If you’ve given up your own hobbies and interests to spend more time with him, it may be because you’re looking for validation from him. Whether you’re no longer going to your weekly yoga class or skipping out on girls’ night, you’re sacrificing your own happiness for his.

11. You neglect your friends and family.

If you’ve been neglecting your friends and family to spend more time with him, it may be because you’re seeking his approval. Whether you’re canceling plans or blowing off important events, you’re putting your relationship above everything else.

If you find yourself exhibiting any of these behaviors, it’s important to reassess your priorities. Remember that you’re worthy of love and respect, and you don’t need to seek validation from a man to feel good about yourself.

Male validation vs attraction

What is the difference between seeking male validation and sincere burning attraction?

The two may seem similar on the surface, but there are some key differences between validation-seeking behavior and true attraction.

For one, those who are merely seeking validation tend to place a lot of emphasis on how they’re perceived by others. They may go out of their way to dress a certain way or act in a certain way in order to be seen in a certain light.

On the other hand, ladies who are sincerely attracted to a man tend to focus more on the person themselves rather than on how they’re being perceived.

They’re more interested in spending time with the person and getting to know them on a deeper level.

Another key difference is that those who are merely seeking validation tend to be more clingy and needy.

They may want to spend every waking moment with the person or constantly text them in an attempt to keep the relationship going.

On the other hand, those who are truly attracted to someone tend to give them space and allow the relationship to develop at its own pace.

Overcoming the addiction to male validation

If you’re a woman who constantly seeks validation from men, then you may be addicted to male validation.
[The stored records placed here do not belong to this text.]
/-- Storing a byte that does not complete the frame keeps the deframer invariant: in the header RX_PAY stays empty, then it grows
with RX_POS up to RX_LEN bytes, then it stays. -/
theorem deframerInv_stored (b : Byte) {s : State} (h : DeframerInv s) (hdone : rxCompletes s = false) :
    DeframerInv { rxStore b s with rxPos := s.rxPos + 1 } := by
  have hsucc := h.rxPos_succ_toNat
  obtain ⟨hheader, hbody⟩ := h
  have hnot : ¬ (5 ≤ s.rxPos.toNat ∧ s.rxPos.toNat = 9 + s.rxLen.toNat) := by
    rw [← rxCompletes_iff, hdone]; simp
  rw [rxStore_eq]
  dsimp only [DeframerInv]
  rw [hsucc]
  by_cases hp : s.rxPos.toNat < 5
  · have hempty := hheader hp
    simp only [hempty, show ¬ 5 ≤ s.rxPos.toNat by omega, false_and, if_false, List.length_nil]
    exact ⟨fun _ => trivial, fun h5 => ⟨by omega, by omega⟩⟩
  · obtain ⟨hle, hpay⟩ := hbody (by omega)
    rw [if_neg (show s.rxPos.toNat ≠ 3 by omega), if_neg (show s.rxPos.toNat ≠ 4 by omega)]
    refine ⟨fun h5 => absurd h5 (by omega), fun _ => ⟨by omega, ?_⟩⟩
    split_ifs with hin
    · rw [List.length_append, List.length_singleton]; omega
    · omega

/-- Every operation keeps the deframer invariant. -/
theorem OpEffect.deframerInv {i : Instr} {s t : State} (e : OpEffect i s t) (h : DeframerInv s) : DeframerInv t := by
  cases e with
  | answered | framed | latched | activated | aborted | switched => exact h
  | delivered | bufferEnded | restarted => exact deframerInv_of_boundary rfl rfl
  | stored b hdone => exact deframerInv_stored b h hdone

/-- Settles O52: the bounds are the deframer invariant's; a completing byte returns to 0, any other advances by one. -/
theorem receivePositionAndBufferStayInRange : Obligations.ReceivePositionAndBufferStayInRange := by
  rintro s ⟨_, hdef, _⟩
  refine ⟨hdef.rxPos_le, hdef.rxPay_length_le, fun b t h => ?_⟩
  rcases exec_rxb_cases b s with ⟨_, hb⟩ | ⟨_, hb⟩ <;> rw [hb, Host.Outcome.next.injEq] at h <;> subst h
  · obtain ⟨r, hr, _⟩ := rxDeliver_frame s
    exact .inl (by rw [hr])
  · exact .inr hdef.rxPos_succ_toNat

/-! ## The output streams (20_memory R62, R64) -/

/-- The length field of a frame reads back as the length of its chunk (R92, R151). -/
theorem memRead_frameBytes_length (op seq : Byte) (chunk : List Byte) (key : Word) (h : chunk.length ≤ 65535) :
    memRead (frameBytes op seq chunk key) 3 2 = chunk.length := by
  have hsplit : frameBytes op seq chunk key = [Config.som, op, seq] ++
      (le16 (BitVec.ofNat 16 chunk.length) ++ (chunk ++ le32 (kcrc key chunk) ++ [Config.eom])) := by
    simp [frameBytes]
  calc memRead (frameBytes op seq chunk key) 3 2
      = memRead (le16 (BitVec.ofNat 16 chunk.length) ++ (chunk ++ le32 (kcrc key chunk) ++ [Config.eom])) 0 2 := by
        rw [hsplit]; exact memRead_append _ _ 0 2
    _ = leValue (le16 (BitVec.ofNat 16 chunk.length)) := by
        rw [memRead, List.drop_zero, List.take_left' (le16_length _)]
    _ = chunk.length := by rw [leValue_le16, BitVec.toNat_ofNat]; omega

/-- A frame of a chunk of at most MAX_CHUNK bytes is one the framer may emit (R92, R93, R95). -/
theorem framerFrame_frameBytes (op seq : Byte) (chunk : List Byte) (key : Word) (h : chunk.length ≤ Config.maxChunk) :
    FramerFrame (frameBytes op seq chunk key) := by
  have hmax : Config.maxChunk = 2016 := rfl
  have hread := memRead_frameBytes_length op seq chunk key (by omega)
  refine ⟨rfl, ?_, ?_, by omega⟩
  · rw [← List.getLast?_eq_getElem?, frameBytes, List.getLast?_concat]; rfl
  · rw [hread]; simp [frameBytes]; omega

/-- Every frame of an encoded command is one the framer may emit. -/
theorem framerFrame_of_mem_encodeCommand {op : Byte} {data : List Byte} {key : Word} {f : Frame}
    (hf : f ∈ encodeCommand op data key) : FramerFrame f := by
  rw [encodeCommand_eq, List.mem_map] at hf
  obtain ⟨k, _, rfl⟩ := hf
  exact framerFrame_frameBytes _ _ _ _ (List.length_take_le _ _)

/-- Every operation appends only whole frames and whole records; a record is whole because its frame has all its payload. -/
theorem OpEffect.streamsInv {i : Instr} {s t : State} (e : OpEffect i s t) (hdef : DeframerInv s) (h : StreamsInv s) :
    StreamsInv t := by
  obtain ⟨htx, hrec⟩ := h
  cases e with
  | answered | activated | aborted | bufferEnded | switched | restarted => exact ⟨htx, hrec⟩
  | framed => exact ⟨List.forall_mem_append.2 ⟨htx, fun f hf => framerFrame_of_mem_encodeCommand hf⟩, hrec⟩
  | latched =>
    exact ⟨List.forall_mem_append.2 ⟨htx, List.forall_mem_singleton.2
      (framerFrame_frameBytes _ _ _ _ (by simp [Config.maxChunk]))⟩, hrec⟩
  | delivered b _ _ hdone =>
    exact ⟨htx, List.forall_mem_append.2 ⟨hrec, List.forall_mem_singleton.2 (hdef.rxPay_length_of_completes hdone)⟩⟩
  | stored => rw [rxStore_eq]; exact ⟨htx, hrec⟩

/-! ## The invariant of the machine -/

/-- Every operation keeps the invariant. -/
theorem OpEffect.blockInv {i : Instr} {s t : State} (e : OpEffect i s t) (h : BlockInv s) : BlockInv t := by
  obtain ⟨hkey, hdef, hstr⟩ := h
  exact ⟨e.keyringInv hkey, e.deframerInv hdef, e.streamsInv hdef hstr⟩

/-- A reset establishes the keyring and deframer parts and leaves the streams. -/
theorem blockInv_resetSession {s : State} (h : StreamsInv s) : BlockInv (resetSession s) :=
  ⟨keyringInv_of_unkeyed rfl rfl rfl rfl, deframerInv_of_boundary rfl rfl, h⟩

/-- Settles O51: by what the step does with its input; taking the input away and answering touch no part of the invariant. -/
theorem everyStepKeepsTheInvariant : Obligations.EveryStepKeepsTheInvariant := by
  intro s t hinv h
  rcases step_cases h with rfl | ⟨rest, rfl⟩ | ⟨rest, i, hexec⟩ | ⟨rest, tr, rfl⟩
  · exact hinv
  · obtain ⟨_, _, hstr⟩ := hinv
    exact blockInv_resetSession hstr
  · exact (effect_of_exec hexec).blockInv hinv
  · exact hinv

/-! ## The stale bits of RX_OP, RX_SEQ, RX_LEN and RX_CRC (10_state R37, R39) -/

/-- `s` with other contents of the four registers that reset leaves unspecified. -/
def withRxRegisters (op seq : Byte) (len : BitVec 16) (crc : Word) (s : State) : State :=
  { s with rxOp := op, rxSeq := seq, rxLen := len, rxCrc := crc }

/-- Two states that differ in nothing but stale bits differ in nothing but these four registers. -/
theorem SameUpToStale.eq_withRxRegisters {s t : State} (h : SameUpToStale s t) :
    t = withRxRegisters t.rxOp t.rxSeq t.rxLen t.rxCrc s := by
  rw [withRxRegisters, h.inputs, h.skey, h.neg, h.pkey, h.kexp, h.verifyEn, h.txSeq, h.rxPos, h.rxPay, h.responses,
    h.tx, h.records]

/-- At a frame boundary every bit of the four registers is stale. -/
theorem sameUpToStale_of_boundary {s : State} (hpos : s.rxPos = 0) (op seq : Byte) (len : BitVec 16) (crc : Word) :
    SameUpToStale s (withRxRegisters op seq len crc s) := by
  have hzero : s.rxPos.toNat = 0 := by rw [hpos]; rfl
  constructor
  case rxOp | rxSeq | rxLenLow | rxLenHigh => intro hp; omega
  case rxCrc => intro j _ hp; omega
  all_goals rfl

/-- What is stale depends on RX_POS and the four registers only. -/
theorem SameUpToStale.of_rx_kept {s s' : State} {op seq : Byte} {len : BitVec 16} {crc : Word}
    (h : SameUpToStale s (withRxRegisters op seq len crc s)) (hpos : s'.rxPos = s.rxPos) (hop : s'.rxOp = s.rxOp)
    (hseq : s'.rxSeq = s.rxSeq) (hlen : s'.rxLen = s.rxLen) (hcrc : s'.rxCrc = s.rxCrc) :
    SameUpToStale s' (withRxRegisters op seq len crc s') := by
  constructor
  case rxOp => rw [hpos, hop]; exact h.rxOp
  case rxSeq => rw [hpos, hseq]; exact h.rxSeq
  case rxLenLow => rw [hpos, hlen]; exact h.rxLenLow
  case rxLenHigh => rw [hpos, hlen]; exact h.rxLenHigh
  case rxCrc => rw [hpos, hlen, hcrc]; exact h.rxCrc
  all_goals rfl

/-- A 16-bit register is its two bytes. -/
theorem eq_of_two_bytes_eq {v w : BitVec 16} (hlow : v.extractLsb' 0 8 = w.extractLsb' 0 8)
    (hhigh : v.extractLsb' 8 8 = w.extractLsb' 8 8) : v = w := by
  have hv := v.isLt
  have hw := w.isLt
  have hl := congrArg BitVec.toNat hlow
  have hh := congrArg BitVec.toNat hhigh
  simp only [BitVec.extractLsb'_toNat, Nat.shiftRight_eq_div_pow] at hl hh
  apply BitVec.eq_of_toNat_eq
  omega

/-- Past the header the length is written, and both states agree on it. -/
theorem SameUpToStale.rxLen_eq {s t : State} (h : SameUpToStale s t) (hp : 4 < s.rxPos.toNat) : s.rxLen = t.rxLen :=
  eq_of_two_bytes_eq (h.rxLenLow (by omega)) (h.rxLenHigh hp)

/-- When a frame completes, nothing is stale. -/
theorem SameUpToStale.eq_of_completes {s t : State} (h : SameUpToStale s t) (hdone : rxCompletes s = true) : s = t := by
  obtain ⟨hp, hlast⟩ := rxCompletes_iff.1 hdone
  have hcrc : s.rxCrc = t.rxCrc := eq_of_bytes_eq fun j hj => h.rxCrc j hj (by omega) (by omega)
  rw [h.eq_withRxRegisters, withRxRegisters, ← h.rxOp (by omega), ← h.rxSeq (by omega), ← h.rxLen_eq (by omega),
    ← hcrc]

/-- Whether a byte completes a frame is decided by no stale bit. -/
theorem SameUpToStale.rxCompletes_eq {s t : State} (h : SameUpToStale s t) : rxCompletes s = rxCompletes t := by
  by_cases hp : 5 ≤ s.rxPos.toNat
  · simp only [rxCompletes, h.rxPos, h.rxLen_eq (show 4 < s.rxPos.toNat by omega)]
  · simp [rxCompletes, ← h.rxPos, hp]

theorem SameUpToStale.refl (s : State) : SameUpToStale s s := by
  constructor
  all_goals intros; rfl

/-- An operation other than RXB reads and writes none of the four registers. -/
theorem exec_withRxRegisters {i : Instr} (hi : ∀ b, i ≠ .rxb b) {s s' : State} (h : exec i s = .next s')
    (op seq : Byte) (len : BitVec 16) (crc : Word) :
    exec i (withRxRegisters op seq len crc s) = .next (withRxRegisters op seq len crc s') := by
  cases i with
  | rxb b => exact absurd rfl (hi b)
  | csum | rdst | srst => cases h; rfl
  | enc | kexb | kexc | kexa | rxe | setv =>
    cases h
    simp only [exec, execEnc, encUnder, execKexb, execKexc, execKexa, execRxe, execSetv,
      apply_ite (withRxRegisters op seq len crc)]
    rfl

/-- An operation other than RXB leaves the four registers, and RX_POS unless it returns to a frame boundary. -/
theorem OpEffect.rx_kept {i : Instr} {s t : State} (e : OpEffect i s t) (hi : ∀ b, i ≠ .rxb b) :
    (t.rxPos = s.rxPos ∨ t.rxPos = 0) ∧ t.rxOp = s.rxOp ∧ t.rxSeq = s.rxSeq ∧ t.rxLen = s.rxLen ∧
      t.rxCrc = s.rxCrc := by
  cases e with
  | answered | framed | latched | activated | aborted | switched => exact ⟨.inl rfl, rfl, rfl, rfl, rfl⟩
  | bufferEnded | restarted => exact ⟨.inr rfl, rfl, rfl, rfl, rfl⟩
  | delivered b | stored b => exact absurd rfl (hi b)

/-- The two bytes of RX_LEN after the write of one of them (R174). -/
theorem insertByte_length_bytes (v : BitVec 16) (b : Byte) :
    (insertByte v 0 b).extractLsb' 0 8 = b ∧ (insertByte v 1 b).extractLsb' 0 8 = v.extractLsb' 0 8 ∧
      (insertByte v 1 b).extractLsb' 8 8 = b :=
  ⟨insertByte_extract v 0 0 b (by omega) (by omega), insertByte_extract v 1 0 b (by omega) (by omega),
    insertByte_extract v 1 1 b (by omega) (by omega)⟩

/-- A stored byte makes the bits it lands on equal, and the advance of RX_POS makes no other bits count as written. -/
theorem SameUpToStale.stored (b : Byte) {s t : State} (h : SameUpToStale s t) :
    SameUpToStale (respondOk 0 { rxStore b s with rxPos := s.rxPos + 1 })
      (respondOk 0 { rxStore b t with rxPos := t.rxPos + 1 }) := by
  have hback (k : Nat) (hk : k < (s.rxPos + 1).toNat) : k ≤ s.rxPos.toNat := by
    have := (BitVec.toNat_add s.rxPos 1).trans_le (Nat.mod_le _ _)
    exact Nat.le_of_lt_succ (hk.trans_le this)
  rw [rxStore_eq, rxStore_eq, ← h.rxPos]
  constructor
  case inputs => exact h.inputs
  case skey => exact h.skey
  case neg => exact h.neg
  case pkey => exact h.pkey
  case kexp => exact h.kexp
  case verifyEn => exact h.verifyEn
  case txSeq => exact h.txSeq
  case rxPos => rfl
  case responses => simp [h.responses]
  case tx => exact h.tx
  case records => exact h.records
  case rxPay =>
    by_cases hp : 5 ≤ s.rxPos.toNat
    · simp [h.rxPay, h.rxLen_eq (by omega)]
    · simp [hp, h.rxPay]
  case rxOp =>
    intro hp
    have hle := hback _ hp
    by_cases hat : s.rxPos.toNat = 1
    · simp [hat]
    · simp [hat, h.rxOp (by omega)]
  case rxSeq =>
    intro hp
    have hle := hback _ hp
    by_cases hat : s.rxPos.toNat = 2
    · simp [hat]
    · simp [hat, h.rxSeq (by omega)]
  case rxLenLow =>
    intro hp
    have hle := hback _ hp
    by_cases hat : s.rxPos.toNat = 3
    · simp [hat, insertByte_length_bytes]
    · have hlow := h.rxLenLow (by omega)
      by_cases hat' : s.rxPos.toNat = 4
      · simp [hat', insertByte_length_bytes, hlow]
      · simp [hat, hat', hlow]
  case rxLenHigh =>
    intro hp
    have hle := hback _ hp
    by_cases hat : s.rxPos.toNat = 4
    · simp [hat, insertByte_length_bytes]
    · simp [hat, show s.rxPos.toNat ≠ 3 by omega, h.rxLenHigh (by omega)]
  case rxCrc =>
    intro j hj hp hwritten
    have hle := hback _ hp
    have hle' := hback _ hwritten
    have hbody : 4 < s.rxPos.toNat := by omega
    have hlen := h.rxLen_eq hbody
    have h3 : s.rxPos.toNat ≠ 3 := by omega
    have h4 : s.rxPos.toNat ≠ 4 := by omega
    simp only [respondOk_rxLen, respondOk_rxCrc, if_neg h3, if_neg h4, ← hlen] at hle' ⊢
    split_ifs with hin
    · rw [insertByte_extract _ _ _ _ (by omega) (by omega), insertByte_extract _ _ _ _ (by omega) (by omega)]
      split_ifs with heq
      · rfl
      · exact h.rxCrc j hj hbody (by omega)
    · exact h.rxCrc j hj hbody (by omega)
This addiction can be damaging to your self-esteem and can hold you back from truly enjoying your life.

Fortunately, there is a way to break free from this addiction. By following the steps below, you can learn to love and accept yourself for who you are, without needing approval from others.

1. Acknowledge that you have a problem.

The first step to overcoming any addiction is to admit that you have a problem. If you find that you’re constantly seeking validation from men, then it’s time to take a step back and assess your behavior.
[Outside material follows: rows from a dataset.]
-- ==== Sys2Proof/Decode.lean ====
section
/-!
DEFINITION. The decoder and the encoder of command words (spec/30_encoding.md R90 to R95, the
index map of spec/20_memory.md R71, the stored byte order of R72).
-/
namespace Sys2Proof

/-- `W[63:56]` (R90). -/
def opField (w : CommandWord) : BitVec 8 := w.extractLsb' 56 8

/-- `W[55:48]` (R90). -/
def aField (w : CommandWord) : BitVec 8 := w.extractLsb' 48 8

/-- `W[47:32]` (R90). -/
def zField (w : CommandWord) : BitVec 16 := w.extractLsb' 32 16

/-- `W[31:0]` (R90). -/
def immField (w : CommandWord) : BitVec 32 := w.extractLsb' 0 32

/-- The word with the given fields, `z` zero (R90). -/
def wordOf (op a : BitVec 8) (imm : BitVec 32) : CommandWord :=
  op ++ a ++ (0 : BitVec 16) ++ imm

/-- The index of a register (R71). -/
def Reg.index : Reg → Index
  | .tcnt => 0x00 | .tov => 0x01 | .sovf => 0x02 | .ecnt => 0x03 | .ek => 0x04 | .cmf => 0x05
  | .edgf => 0x06 | .edgeIe => 0x07 | .gie => 0x08 | .xcnt => 0x09 | .xlim => 0x0A
  | .sPeriod => 0x10 | .sRlog => 0x11 | .sPlog => 0x12 | .sAwait => 0x13 | .sStart => 0x14
  | .fPeriod => 0x18 | .fRlog => 0x19 | .fPlog => 0x1A | .fAwait => 0x1B | .fStart => 0x1C
  | .active => 0x20 | .wdog => 0x21
  | .lOvf => 0x28 | .lLo => 0x29 | .nowv => 0x2A | .snapN => 0x2B | .snapP => 0x2C
  | .fq => 0x2D | .fqu => 0x2E | .dout => 0x2F

/-- Every register, in index order (R71). -/
def Reg.all : List Reg :=
  [.tcnt, .tov, .sovf, .ecnt, .ek, .cmf, .edgf, .edgeIe, .gie, .xcnt, .xlim,
   .sPeriod, .sRlog, .sPlog, .sAwait, .sStart, .fPeriod, .fRlog, .fPlog, .fAwait, .fStart,
   .active, .wdog, .lOvf, .lLo, .nowv, .snapN, .snapP, .fq, .fqu, .dout]

/-- The register an index names; none for an unimplemented index (R71). -/
def Reg.ofIndex (a : Index) : Option Reg :=
  Reg.all.find? (fun r => r.index == a)

/-- The format an opcode selects; none for an opcode R92 does not list. -/
def formatOf (op : BitVec 8) : Option Format :=
  match op.toNat with
  | 0x00 | 0x02 | 0x08 | 0x10 | 0x11 | 0x18 | 0x19 | 0x1A | 0x1B | 0x20 | 0x21 | 0x22 | 0x29
  | 0x3F => some .z
  | 0x01 => some .i
  | 0x28 => some .ai
  | 0x30 => some .a
  | _ => none

/-- Does the format use the field `a`? (R90) -/
def Format.usesA : Format → Bool
  | .a | .ai => true
  | .z | .i => false

/-- Does the format use the field `imm`? (R90) -/
def Format.usesImm : Format → Bool
  | .i | .ai => true
  | .z | .a => false

/-- The first field the format does not use that is not zero (R94). -/
def unusedFieldError (f : Format) (w : CommandWord) : Option Illegal :=
  if zField w ≠ 0 then some .zNotZero
  else if f.usesA = false ∧ aField w ≠ 0 then some .aNotZero
  else if f.usesImm = false ∧ immField w ≠ 0 then some .immNotZero
  else none

/-- The command of an opcode and its operands, with R93's operand checks. -/
def commandOf (op a : BitVec 8) (imm : BitVec 32) : Except Illegal Instr :=
  match op.toNat with
  | 0x00 => .ok .nop
  | 0x01 => .ok (.tick imm)
  | 0x02 => .ok .edge
  | 0x08 => .ok .irq
  | 0x10 => .ok .cli
  | 0x11 => .ok .sei
  | 0x18 => .ok .nowa
  | 0x19 => .ok .nowb
  | 0x1A => .ok .nowc
  | 0x1B => .ok .now
  | 0x20 => .ok .snap
  | 0x21 => .ok .wdpoll
  | 0x22 => .ok .force
  | 0x28 => if a.toNat ≤ nmax then .ok (.freq (a.setWidth 5) imm) else .error .exponentTooLarge
  | 0x29 => .ok .freqs
  | 0x30 =>
    match Reg.ofIndex a with
    | some r => .ok (.rd r)
    | none => .error .unimplementedRegister
  | 0x3F => .ok .reset
  | _ => .error .unknownOpcode

/-- The command a word stands for, or why it is illegal: the opcode selects command and format,
then the unused fields are checked, then the operands (R94, R95). The order in which several reasons
of one word are named is a DESIGN CHOICE, log entry 13. -/
def decode (w : CommandWord) : Except Illegal Instr :=
  match formatOf (opField w) with
  | none => .error .unknownOpcode
  | some f =>
    match unusedFieldError f w with
    | some e => .error e
    | none => commandOf (opField w) (aField w) (immField w)

/-- The word of a command (R92, R93). -/
def encode : Instr → CommandWord
  | .nop => wordOf 0x00 0 0
  | .tick d => wordOf 0x01 0 d
  | .edge => wordOf 0x02 0 0
  | .irq => wordOf 0x08 0 0
  | .cli => wordOf 0x10 0 0
  | .sei => wordOf 0x11 0 0
  | .nowa => wordOf 0x18 0 0
  | .nowb => wordOf 0x19 0 0
  | .nowc => wordOf 0x1A 0 0
  | .now => wordOf 0x1B 0 0
  | .snap => wordOf 0x20 0 0
  | .wdpoll => wordOf 0x21 0 0
  | .force => wordOf 0x22 0 0
  | .freq n ticks => wordOf 0x28 (n.setWidth 8) ticks
  | .freqs => wordOf 0x29 0 0
  | .rd r => wordOf 0x30 r.index 0
  | .reset => wordOf 0x3F 0 0

/-- The eight bytes of a stored word, the most significant first (R72). -/
def bytesOfWord (w : CommandWord) : List Byte :=
  [w.extractLsb' 56 8, w.extractLsb' 48 8, w.extractLsb' 40 8, w.extractLsb' 32 8,
   w.extractLsb' 24 8, w.extractLsb' 16 8, w.extractLsb' 8 8, w.extractLsb' 0 8]

/-- The first stored word of a run of bytes and the bytes after it; none where fewer than eight
bytes are left (R72, R73). -/
def wordOfBytes : List Byte → Option (CommandWord × List Byte)
  | b7 :: b6 :: b5 :: b4 :: b3 :: b2 :: b1 :: b0 :: rest =>
    some (b7 ++ b6 ++ b5 ++ b4 ++ b3 ++ b2 ++ b1 ++ b0, rest)
  | _ => none

/-- The first command of a run of stored bytes, or why its word is illegal, and the bytes after
it; none where the bytes hold no whole word. -/
def decodeBytes (bs : List Byte) : Option (Except Illegal Instr × List Byte) :=
  match wordOfBytes bs with
  | some (w, rest) => some (decode w, rest)
  | none => none

/-- The stored bytes of a command. -/
def encodeBytes (i : Instr) : List Byte := bytesOfWord (encode i)

/-- The 64-bit word whose low `nbits` bits are `w`'s and whose other bits are zero. -/
def wordOfTableBits (nbits w : Nat) : CommandWord := BitVec.ofNat 64 (w % 2 ^ nbits)

/-- The command the decoder reads from an opcode-table word: stored as R72 says, then decoded
(DEDUCED, log entry 8). -/
def decodeTableWord (nbits w : Nat) : Option Instr :=
  match decodeBytes (bytesOfWord (wordOfTableBits nbits w)) with
  | some (.ok i, _) => some i
  | _ => none

end Sys2Proof
end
2. Determine why you’re seeking validation.

Once you’ve acknowledged that you have a problem, it’s time to figure out why you’re seeking validation from men. Is it because you don’t feel good enough on your own? Or is it because you’re afraid of rejection?

3. Start working on yourself.

The only way to break free from the addiction is to start working on yourself. This means that you need to focus on improving your self-esteem and confidence. One way to do this is by surrounding yourself with positive people who will build you up, instead of tearing you down.

4. Set boundaries with men.

Once you’ve started working on yourself, it’s time to set some boundaries with men. This means that you need to start saying no when you don’t want to do something and stop putting up with bad treatment.

5. Focus on your relationship with yourself.

The most important relationship in your life is the one that you have with yourself. Therefore, you need to focus on improving this relationship. This means taking care of yourself emotionally and mentally, as well as physically.

By following these steps, you can overcome the addiction to male validation and start living a life that is more fulfilling and satisfying.